The (Sad) Demise of Judgement by Media

May 12, 2010 | Written by simonbaptist

I recently visited Toronto for the first time in eight years and got the chance to spend some time with an old friend at his house.  Eventually, I perused his main media collections:  Books, CD, DVD and Games and this helped me understand how his taste has developed since we last saw each other and gave us a springboard for shared experiences. 

 

This browsing and judging as it were reminded me that this is actually a very common nature and in many ways it’s helped us over the years understand if we’re generally going to like someone or not.  If the CD collection had more Kenny G over Miles Davis, you knew it was time to call time and make your departure fairly swiftly.

 

Heck, even the organisation of media was a big thing.  Did you do A-Z by Author, Chaos Theory, or Dewey Decimal. 

 

Actually, a rival in winning my fair wife’s hand lost significant points for his incessant and rather gruff need to re-order her book collection A-Z by Title!

 

Anyway, this all had me think that actually the demise of physical media is going to have an everlasting impact on this behaviour and I for one am very sad it won’t be long before I will be able to walk into someone’s house, look at shelves and judge that person!

Posted via email from Simon Baptist’s Posterous

The Dis-loyalty Card – an Innovative Approach to Customer Relationship

May 7, 2010 | Written by simonbaptist

I was recently having a coffee at Dose Espresso, one of the leading lights of the new wave London coffee scene, when I was given a disloyalty card.

A number of the leading lights have come together to create something quite cool.

Get a coffee from each of the places, get a stamp and once complete you can go collect your reward.  A free coffee pulled by Gwilym Davies, the current (2009) World Barista Champion.

I think this is a brilliant innovation and so excited it’s done by the SMBs themselves.  I’ll be looking for other examples but if you have seen some that you like, then let me know.

Here is a video of a group of Norwegians the card in one day:

Here is a map of the locations:


View Larger Map

Not convinced that you can get coffee in London, then click here to read an earlier post about just that.

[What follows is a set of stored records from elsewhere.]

-- ==== Sys2Proof/Machine/Nco.lean ====
section
/-! DEFINITION. The synthesizer (45_tone_generator R220 to R223): a phase accumulator with `F_NCO` and `DUTY_THR` as
arguments (R225), and how many of its updates fall into a microsecond. It takes no part in any other rule (R224). -/

namespace Sys2Proof.Machine

/-- The tuning word: `(TONE_FREQ * 2^32) div F_NCO` (R221). -/
def tuningWord (rate : Nat) (hz : BitVec 16) : Nat := hz.toNat * 2 ^ 32 / rate

/-- One update of the phase (R220). -/
def nextPhase (rate : Nat) (en : Bool) (hz : BitVec 16) (ph : BitVec 32) : BitVec 32 :=
  if en then BitVec.ofNat 32 (ph.toNat + tuningWord rate hz) else 0#32

/-- `n` updates of the phase. -/
def phaseAfter (rate : Nat) (en : Bool) (hz : BitVec 16) : Nat → BitVec 32 → BitVec 32
  | 0, ph => ph
  | n + 1, ph => phaseAfter rate en hz n (nextPhase rate en hz ph)

/-- How many updates fall into the next microsecond, `frac` being what the earlier ones left over. -/
def updatesIn (rate frac : Nat) : Nat := (frac + rate) / Config.usPerSecond

/-- The NCO's updates of one microsecond: `F_NCO` of them in every second, evenly (assumption log 9). -/
def State.ncoRun (s : State) : State :=
  { s with
    ncoPhase := phaseAfter Config.fNco s.toneEn s.toneFreq (updatesIn Config.fNco s.ncoFrac) s.ncoPhase
    ncoFrac := (s.ncoFrac + Config.fNco) % Config.usPerSecond }

/-- One microsecond of the block: the engine's tick, then the updates the free-running NCO made in it. -/
def State.passTime (s : State) : State := s.tick.ncoRun

/-- `audio_out` for a given threshold (R222). -/
def audioLevel (thr : Nat) (en : Bool) (ph : BitVec 32) : Bool := en && decide (ph.toNat < thr)

/-- The port `audio_out` (R37, R222). -/
def State.audioOut (s : State) : Bool := audioLevel Config.dutyThr s.toneEn s.ncoPhase

/-- A state seen without the NCO (R225: nothing else reads it). -/
def State.dropNco (s : State) : State := { s with ncoPhase := 0#32, ncoFrac := 0 }

end Sys2Proof.Machine
end

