/-! ### A CSR read (R72) -/

@[simp] theorem State.csrRead_seqSt (s : State) (reg : BitVec 3) : (s.csrRead reg).seqSt = s.seqSt := rfl
@[simp] theorem State.csrRead_seqPc (s : State) (reg : BitVec 3) : (s.csrRead reg).seqPc = s.seqPc := rfl
@[simp] theorem State.csrRead_dly (s : State) (reg : BitVec 3) : (s.csrRead reg).dly = s.dly := rfl
@[simp] theorem State.csrRead_segKind (s : State) (reg : BitVec 3) : (s.csrRead reg).segKind = s.segKind := rfl
@[simp] theorem State.csrRead_rowA (s : State) (reg : BitVec 3) : (s.csrRead reg).rowA = s.rowA := rfl
@[simp] theorem State.csrRead_rowB (s : State) (reg : BitVec 3) : (s.csrRead reg).rowB = s.rowB := rfl
@[simp] theorem State.csrRead_pixIdx (s : State) (reg : BitVec 3) : (s.csrRead reg).pixIdx = s.pixIdx := rfl
@[simp] theorem State.csrRead_done (s : State) (reg : BitVec 3) : (s.csrRead reg).done = s.done := rfl
@[simp] theorem State.csrRead_armed (s : State) (reg : BitVec 3) : (s.csrRead reg).armed = s.armed := rfl
@[simp] theorem State.csrRead_pixt (s : State) (reg : BitVec 3) : (s.csrRead reg).pixt = s.pixt := rfl
@[simp] theorem State.csrRead_toneEn (s : State) (reg : BitVec 3) : (s.csrRead reg).toneEn = s.toneEn := rfl
@[simp] theorem State.csrRead_toneFreq (s : State) (reg : BitVec 3) : (s.csrRead reg).toneFreq = s.toneFreq := rfl
@[simp] theorem State.csrRead_ncoPhase (s : State) (reg : BitVec 3) : (s.csrRead reg).ncoPhase = s.ncoPhase := rfl
@[simp] theorem State.csrRead_time (s : State) (reg : BitVec 3) : (s.csrRead reg).time = s.time := rfl
@[simp] theorem State.csrRead_trace (s : State) (reg : BitVec 3) : (s.csrRead reg).trace = s.trace := rfl
@[simp] theorem State.csrRead_pix (s : State) (reg : BitVec 3) : (s.csrRead reg).pix = s.pix := rfl
@[simp] theorem State.csrRead_pixDirty (s : State) (reg : BitVec 3) : (s.csrRead reg).pixDirty = s.pixDirty := rfl
@[simp] theorem State.csrRead_srcW (s : State) (reg : BitVec 3) : (s.csrRead reg).srcW = s.srcW := rfl
@[simp] theorem State.csrRead_srcH (s : State) (reg : BitVec 3) : (s.csrRead reg).srcH = s.srcH := rfl
@[simp] theorem State.csrRead_prom (s : State) (reg : BitVec 3) : (s.csrRead reg).prom = s.prom := rfl
@[simp] theorem State.csrRead_rst (s : State) (reg : BitVec 3) : (s.csrRead reg).rst = s.rst := rfl
@[simp] theorem State.csrRead_hostq (s : State) (reg : BitVec 3) : (s.csrRead reg).hostq = s.hostq := rfl
@[simp] theorem State.csrRead_hostSeen (s : State) (reg : BitVec 3) : (s.csrRead reg).hostSeen = s.hostSeen ++ [(reg, s.csrValue reg)] := rfl
@[simp] theorem State.csrRead_ncoFrac (s : State) (reg : BitVec 3) : (s.csrRead reg).ncoFrac = s.ncoFrac := rfl
@[simp] theorem State.csrRead_freeCtr (s : State) (reg : BitVec 3) : (s.csrRead reg).freeCtr = s.freeCtr := rfl
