/-- Scan operations that stand in the fixed ROM from word `a` on run one after the other (R144, R199). -/
theorem runSteps_scans {cs : List (SegKind × BitVec 12 × BitVec 12)} {s : State} {a : Nat} (h : AtWord s a)
    (hi : SeqInv s) (ha : a + cs.length < 2048)
    (hrom : (List.range' a cs.length).map (fun b => scanOf (romInstr b)) = cs.map some) :
    ∃ t, runSteps (122242 * cs.length) s = .next t ∧ t.dropNco = (cs.foldl State.scanned s).dropNco := by
  induction cs generalizing s a with
  | nil => exact ⟨s, rfl, rfl⟩
  | cons c cs ih =>
    rw [List.length_cons] at ha
    obtain ⟨hscan, hrest⟩ : scanOf (romInstr a) = some c ∧
        (List.range' (a + 1) cs.length).map (fun b => scanOf (romInstr b)) = cs.map some := by
      simpa [List.range'_succ] using hrom
    obtain ⟨hruns, -⟩ := scanRunsToCompletion
    obtain ⟨-, u, hfirst, hu⟩ := hruns s _ c.1 c.2.1 c.2.2 h.quiet h.steady hi (h.atInstr hi) hscan
      (h.pc_ne_last (by omega))
    obtain ⟨t, hlater, ht⟩ := ih ((h.behind _ c _ (by omega)).congr hu) (hi.runSteps hfirst) (by omega) hrest
    refine ⟨t, ?_, ?_⟩
    · rw [List.length_cons, Nat.mul_succ, Nat.add_comm]
      exact runSteps_trans hfirst hlater
    · rw [ht, dropNco_foldl_scanned, hu, List.foldl_cons, dropNco_foldl_scanned]
      rfl

/-! ### A line pair (R197 to R199) -/

/-- The two pulses of a pair: sync and porch (R95, R197). -/
def pairPulses : List (BitVec 16 × BitVec 28) :=
  [(Config.syncHz, Config.syncUs), (Config.porchHz, Config.porchUs)]

/-- The last segment of a pair: the luminance of its second row (R197). -/
def lastSegment (p : Nat) : SegKind × BitVec 12 × BitVec 12 := (.luma, secondRow p, 0#12)

/-- The four segments of pair `p`, each with the rows it reads (R197, R199). -/
def pairSegments (p : Nat) : List (SegKind × BitVec 12 × BitVec 12) :=
  [(.luma, firstRow p, 0#12), (.rdiff, firstRow p, secondRow p), (.bdiff, firstRow p, secondRow p),
   lastSegment p]

theorem linePair_eq (p : Nat) : linePair p = (pairPulses.flatMap fun q => tone q.1 q.2) ++ pairScans p := rfl

theorem map_scanOf_pairScans (p : Nat) : (pairScans p).map scanOf = (pairSegments p).map some := rfl

/-- The operations of pair `p`, from its first address on. -/
theorem romInstr_range_linePair {p : Nat} (hp : p < 248) :
    (List.range' (26 + 8 * p) 8).map romInstr = linePair p := by
  refine List.ext_getElem (by simp [linePair_length]) fun j hj hl => ?_
  rw [linePair_length] at hl
  rw [List.getElem_map, List.getElem_range', Nat.one_mul, romInstr_pair p j hp hl, List.getD_eq_getElem]

/-- Where the pulses of pair `p` stand in the program, and its scan operations behind them (R202). -/
theorem romInstr_range_pair {p : Nat} (hp : p < 248) :
    (List.range' (26 + 8 * p) 4).map romInstr = (pairPulses.flatMap fun q => tone q.1 q.2) ∧
    (List.range' (26 + 8 * p + 4) 4).map romInstr = pairScans p := by
  have h := romInstr_range_linePair hp
  rw [linePair_eq, ← List.range'_append_1 (m := 4) (n := 4), List.map_append] at h
  exact List.append_inj h rfl

/-- How many steps a pair takes: 22086 for its two pulses, 122242 for each of its four scan operations. -/
theorem pair_steps (p : Nat) :
    (pairPulses.map fun q => q.2.toNat + 3).sum + 122242 * (pairSegments p).length = 511054 := by
  simp [pairPulses, pairSegments, Config.syncUs, Config.porchUs]

/-- Behind the pulses of a pair. -/
theorem foldl_pulsed_pairPulses (s : State) : pairPulses.foldl State.pulsed s = { s with
    seqPc := s.seqPc + 4#11, dly := 0#28, toneEn := true, toneFreq := Config.porchHz, time := s.time + 22080
    trace := s.trace ++ [.setFreq s.time Config.syncHz, .setFreq (s.time + 20000) Config.porchHz] } := by
  simp [pairPulses, State.pulsed, BitVec.add_assoc, Nat.add_assoc, Config.syncUs, Config.porchUs]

Posted via email from Simon Baptist’s Posterous

Gaming Mechanics: Badges for Huffington Post

May 7, 2010 | Written by simonbaptist

As part of my ongoing research into Facebook, I recently connected to Huffington Post – as part of the signup I was told that it’s possible for me to earn badges for my engagement levels with the Huffington Post (see image below).

 

This is the first example I have seen of Media taking lessons from Foursquare, et al and using Gaming Mechanics in the form of Badges to drive use.  Please let me know if you have seen other examples.

Posted via email from Simon Baptist’s Posterous

Yellow Pages and Free (Hidden) Pizza

May 7, 2010 | Written by simonbaptist

 Recently, Sensis, the Yellow Pages for Australia, ran an interesting marketing campaign to show the relevancy of the Yellow Pages in the digital age.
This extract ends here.